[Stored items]

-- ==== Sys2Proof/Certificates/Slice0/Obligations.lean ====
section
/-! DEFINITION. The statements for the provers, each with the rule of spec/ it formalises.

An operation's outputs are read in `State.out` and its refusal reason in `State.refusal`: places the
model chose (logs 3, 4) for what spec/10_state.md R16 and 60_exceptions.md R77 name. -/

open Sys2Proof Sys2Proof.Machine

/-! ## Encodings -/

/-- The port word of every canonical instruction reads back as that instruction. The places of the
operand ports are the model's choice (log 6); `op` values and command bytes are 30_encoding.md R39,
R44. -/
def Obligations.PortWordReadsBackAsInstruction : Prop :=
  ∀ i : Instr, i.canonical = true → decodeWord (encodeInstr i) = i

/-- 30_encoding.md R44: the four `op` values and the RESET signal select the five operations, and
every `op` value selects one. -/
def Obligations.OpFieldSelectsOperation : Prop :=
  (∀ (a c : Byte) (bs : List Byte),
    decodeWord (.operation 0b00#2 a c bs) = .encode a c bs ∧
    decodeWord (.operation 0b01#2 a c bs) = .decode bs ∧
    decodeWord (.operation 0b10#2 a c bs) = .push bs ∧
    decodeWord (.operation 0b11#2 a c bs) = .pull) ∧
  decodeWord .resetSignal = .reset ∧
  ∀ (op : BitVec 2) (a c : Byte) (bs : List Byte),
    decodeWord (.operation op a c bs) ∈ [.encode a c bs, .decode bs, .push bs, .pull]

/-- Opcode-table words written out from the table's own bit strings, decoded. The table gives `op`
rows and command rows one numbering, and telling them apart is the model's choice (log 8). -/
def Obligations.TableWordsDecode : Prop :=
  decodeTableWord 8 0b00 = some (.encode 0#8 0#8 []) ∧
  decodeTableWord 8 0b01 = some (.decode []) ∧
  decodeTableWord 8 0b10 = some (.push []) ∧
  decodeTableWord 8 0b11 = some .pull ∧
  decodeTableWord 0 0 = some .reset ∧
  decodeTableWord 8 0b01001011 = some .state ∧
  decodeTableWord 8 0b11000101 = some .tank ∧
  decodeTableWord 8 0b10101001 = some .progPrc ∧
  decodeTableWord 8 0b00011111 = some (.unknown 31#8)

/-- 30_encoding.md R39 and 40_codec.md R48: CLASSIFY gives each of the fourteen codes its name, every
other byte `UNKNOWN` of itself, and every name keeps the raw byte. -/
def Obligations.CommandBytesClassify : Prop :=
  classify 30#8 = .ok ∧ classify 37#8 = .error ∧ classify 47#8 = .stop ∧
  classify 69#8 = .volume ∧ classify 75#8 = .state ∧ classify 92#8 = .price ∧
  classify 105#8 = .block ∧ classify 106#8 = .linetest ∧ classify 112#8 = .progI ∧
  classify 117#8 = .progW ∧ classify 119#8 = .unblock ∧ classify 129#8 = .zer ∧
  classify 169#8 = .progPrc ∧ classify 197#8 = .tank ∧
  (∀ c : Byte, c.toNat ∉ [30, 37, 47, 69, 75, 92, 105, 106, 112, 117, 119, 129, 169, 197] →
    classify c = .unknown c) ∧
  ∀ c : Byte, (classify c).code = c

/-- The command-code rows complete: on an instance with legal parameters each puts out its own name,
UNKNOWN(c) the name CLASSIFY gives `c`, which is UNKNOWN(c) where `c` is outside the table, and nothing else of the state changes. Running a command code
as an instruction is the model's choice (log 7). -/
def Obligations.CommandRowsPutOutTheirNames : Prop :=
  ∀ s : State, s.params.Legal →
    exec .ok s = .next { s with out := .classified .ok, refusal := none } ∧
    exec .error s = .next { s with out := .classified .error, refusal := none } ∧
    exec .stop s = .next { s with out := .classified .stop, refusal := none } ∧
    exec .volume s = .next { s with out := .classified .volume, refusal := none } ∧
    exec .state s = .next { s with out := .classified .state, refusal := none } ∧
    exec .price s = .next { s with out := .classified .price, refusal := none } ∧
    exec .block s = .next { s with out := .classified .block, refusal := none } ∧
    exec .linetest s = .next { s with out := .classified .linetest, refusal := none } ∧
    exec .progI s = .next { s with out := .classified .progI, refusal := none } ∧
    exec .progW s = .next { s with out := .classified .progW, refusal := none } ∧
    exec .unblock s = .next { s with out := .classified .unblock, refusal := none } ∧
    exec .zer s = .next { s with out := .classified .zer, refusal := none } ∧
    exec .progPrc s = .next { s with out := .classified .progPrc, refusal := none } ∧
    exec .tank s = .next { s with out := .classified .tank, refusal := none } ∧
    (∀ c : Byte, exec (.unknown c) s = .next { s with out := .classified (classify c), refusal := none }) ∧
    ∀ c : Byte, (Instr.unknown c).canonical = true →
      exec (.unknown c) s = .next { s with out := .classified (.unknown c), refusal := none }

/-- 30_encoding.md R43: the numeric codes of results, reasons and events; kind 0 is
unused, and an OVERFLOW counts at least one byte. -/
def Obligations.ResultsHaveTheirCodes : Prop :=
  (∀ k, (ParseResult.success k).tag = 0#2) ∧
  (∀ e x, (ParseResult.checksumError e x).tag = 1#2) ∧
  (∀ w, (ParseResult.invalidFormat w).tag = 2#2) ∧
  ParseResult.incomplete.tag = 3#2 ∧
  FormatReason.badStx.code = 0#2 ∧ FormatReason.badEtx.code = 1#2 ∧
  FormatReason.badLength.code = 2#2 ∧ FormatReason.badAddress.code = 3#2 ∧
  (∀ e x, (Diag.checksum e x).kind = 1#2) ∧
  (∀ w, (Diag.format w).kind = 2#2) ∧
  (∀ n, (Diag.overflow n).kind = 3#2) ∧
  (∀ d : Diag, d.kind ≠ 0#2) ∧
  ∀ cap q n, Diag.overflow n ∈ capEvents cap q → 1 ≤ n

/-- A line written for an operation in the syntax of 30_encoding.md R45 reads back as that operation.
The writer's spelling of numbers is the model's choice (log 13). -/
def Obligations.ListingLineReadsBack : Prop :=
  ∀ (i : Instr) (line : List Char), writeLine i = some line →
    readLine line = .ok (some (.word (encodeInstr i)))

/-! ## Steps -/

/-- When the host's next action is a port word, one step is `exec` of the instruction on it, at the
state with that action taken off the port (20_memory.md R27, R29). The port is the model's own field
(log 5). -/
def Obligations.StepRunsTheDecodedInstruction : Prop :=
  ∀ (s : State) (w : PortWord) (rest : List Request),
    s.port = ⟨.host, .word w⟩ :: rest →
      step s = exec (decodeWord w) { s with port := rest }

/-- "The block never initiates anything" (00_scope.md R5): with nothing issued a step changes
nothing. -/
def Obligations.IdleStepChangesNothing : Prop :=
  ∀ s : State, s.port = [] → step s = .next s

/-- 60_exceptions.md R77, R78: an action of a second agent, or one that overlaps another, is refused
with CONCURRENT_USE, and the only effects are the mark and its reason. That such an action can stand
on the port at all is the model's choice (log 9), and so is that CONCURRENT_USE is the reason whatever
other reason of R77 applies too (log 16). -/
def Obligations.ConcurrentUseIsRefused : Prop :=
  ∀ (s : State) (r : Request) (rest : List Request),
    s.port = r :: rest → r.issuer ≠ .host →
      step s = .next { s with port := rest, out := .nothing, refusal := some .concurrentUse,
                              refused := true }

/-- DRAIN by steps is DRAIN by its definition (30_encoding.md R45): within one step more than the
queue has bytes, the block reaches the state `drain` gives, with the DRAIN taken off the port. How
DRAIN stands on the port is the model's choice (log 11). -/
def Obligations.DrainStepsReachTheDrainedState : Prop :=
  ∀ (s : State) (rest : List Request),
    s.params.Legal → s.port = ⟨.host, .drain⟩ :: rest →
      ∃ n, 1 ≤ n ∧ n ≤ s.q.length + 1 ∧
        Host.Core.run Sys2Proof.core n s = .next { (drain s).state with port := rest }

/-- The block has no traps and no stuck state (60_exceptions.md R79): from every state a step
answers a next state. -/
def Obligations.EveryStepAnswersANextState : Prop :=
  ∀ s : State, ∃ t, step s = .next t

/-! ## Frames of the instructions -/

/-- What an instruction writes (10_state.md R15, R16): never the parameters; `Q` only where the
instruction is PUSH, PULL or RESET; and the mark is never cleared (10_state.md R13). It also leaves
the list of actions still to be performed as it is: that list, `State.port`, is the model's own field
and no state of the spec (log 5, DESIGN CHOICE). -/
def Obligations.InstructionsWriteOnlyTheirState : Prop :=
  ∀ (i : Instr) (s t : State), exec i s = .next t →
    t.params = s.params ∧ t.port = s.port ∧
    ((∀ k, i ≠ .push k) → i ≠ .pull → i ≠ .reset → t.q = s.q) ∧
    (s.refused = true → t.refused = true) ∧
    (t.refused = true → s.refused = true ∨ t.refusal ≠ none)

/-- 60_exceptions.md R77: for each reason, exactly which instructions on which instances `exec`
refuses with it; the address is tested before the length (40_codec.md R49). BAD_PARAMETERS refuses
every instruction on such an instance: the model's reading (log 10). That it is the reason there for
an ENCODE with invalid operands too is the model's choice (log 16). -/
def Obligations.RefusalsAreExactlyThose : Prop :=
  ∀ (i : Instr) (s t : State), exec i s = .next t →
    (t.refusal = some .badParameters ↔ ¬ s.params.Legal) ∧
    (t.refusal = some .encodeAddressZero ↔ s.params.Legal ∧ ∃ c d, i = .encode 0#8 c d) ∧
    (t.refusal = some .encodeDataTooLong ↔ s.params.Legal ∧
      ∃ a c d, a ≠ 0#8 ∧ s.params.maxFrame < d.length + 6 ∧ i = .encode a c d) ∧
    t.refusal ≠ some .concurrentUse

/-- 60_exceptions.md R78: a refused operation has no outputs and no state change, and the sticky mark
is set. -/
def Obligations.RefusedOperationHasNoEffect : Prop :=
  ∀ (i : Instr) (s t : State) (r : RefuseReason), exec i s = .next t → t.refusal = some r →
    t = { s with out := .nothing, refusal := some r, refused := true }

==

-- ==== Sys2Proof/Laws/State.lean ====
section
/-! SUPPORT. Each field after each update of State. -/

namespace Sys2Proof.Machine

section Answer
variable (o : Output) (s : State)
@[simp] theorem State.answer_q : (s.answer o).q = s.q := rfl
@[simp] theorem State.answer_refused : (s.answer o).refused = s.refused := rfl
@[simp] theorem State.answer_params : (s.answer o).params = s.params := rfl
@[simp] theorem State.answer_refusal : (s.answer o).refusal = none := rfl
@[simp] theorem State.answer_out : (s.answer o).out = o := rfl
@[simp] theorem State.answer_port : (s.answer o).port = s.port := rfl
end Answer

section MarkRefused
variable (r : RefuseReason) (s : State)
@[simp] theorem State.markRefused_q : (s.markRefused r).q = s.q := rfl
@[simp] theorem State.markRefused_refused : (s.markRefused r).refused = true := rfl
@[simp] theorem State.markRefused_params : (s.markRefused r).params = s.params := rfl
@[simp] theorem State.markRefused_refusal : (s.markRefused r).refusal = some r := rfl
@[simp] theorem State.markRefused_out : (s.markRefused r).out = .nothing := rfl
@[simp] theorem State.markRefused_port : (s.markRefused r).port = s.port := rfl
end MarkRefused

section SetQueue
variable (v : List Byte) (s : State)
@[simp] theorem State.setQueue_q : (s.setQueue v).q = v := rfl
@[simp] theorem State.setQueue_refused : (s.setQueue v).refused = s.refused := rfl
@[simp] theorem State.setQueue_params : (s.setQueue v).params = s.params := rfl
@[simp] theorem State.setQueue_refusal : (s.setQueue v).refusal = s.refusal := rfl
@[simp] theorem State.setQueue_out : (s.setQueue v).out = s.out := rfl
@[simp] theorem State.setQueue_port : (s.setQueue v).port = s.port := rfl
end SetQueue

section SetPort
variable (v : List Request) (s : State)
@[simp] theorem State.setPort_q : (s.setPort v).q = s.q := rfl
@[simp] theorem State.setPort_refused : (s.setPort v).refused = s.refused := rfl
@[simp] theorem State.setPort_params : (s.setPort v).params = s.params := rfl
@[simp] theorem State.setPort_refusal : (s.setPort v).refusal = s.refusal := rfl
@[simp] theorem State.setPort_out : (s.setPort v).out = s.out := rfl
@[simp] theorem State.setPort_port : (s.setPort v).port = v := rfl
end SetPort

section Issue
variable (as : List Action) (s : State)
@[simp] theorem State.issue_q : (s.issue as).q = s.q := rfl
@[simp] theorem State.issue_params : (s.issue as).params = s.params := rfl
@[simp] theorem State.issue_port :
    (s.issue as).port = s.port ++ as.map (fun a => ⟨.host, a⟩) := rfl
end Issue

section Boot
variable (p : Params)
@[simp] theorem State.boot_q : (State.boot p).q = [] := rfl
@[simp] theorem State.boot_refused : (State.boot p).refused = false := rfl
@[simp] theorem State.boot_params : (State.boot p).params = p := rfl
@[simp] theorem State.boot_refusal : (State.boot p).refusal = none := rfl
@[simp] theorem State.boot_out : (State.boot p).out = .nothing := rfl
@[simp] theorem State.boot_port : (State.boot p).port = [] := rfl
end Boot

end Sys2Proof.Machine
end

Work instruction => Copy out, exactly and alone, the lines of the entries above between the ones holding "r).out = .nothing := rfl" and "v).q = v := rfl", inclusive.

Response =>
@[simp] theorem State.markRefused_out : (s.markRefused r).out = .nothing := rfl
@[simp] theorem State.markRefused_port : (s.markRefused r).port = s.port := rfl
end MarkRefused

section SetQueue
variable (v : List Byte) (s : State)
@[simp] theorem State.setQueue_q : (s.setQueue v).q = v := rfl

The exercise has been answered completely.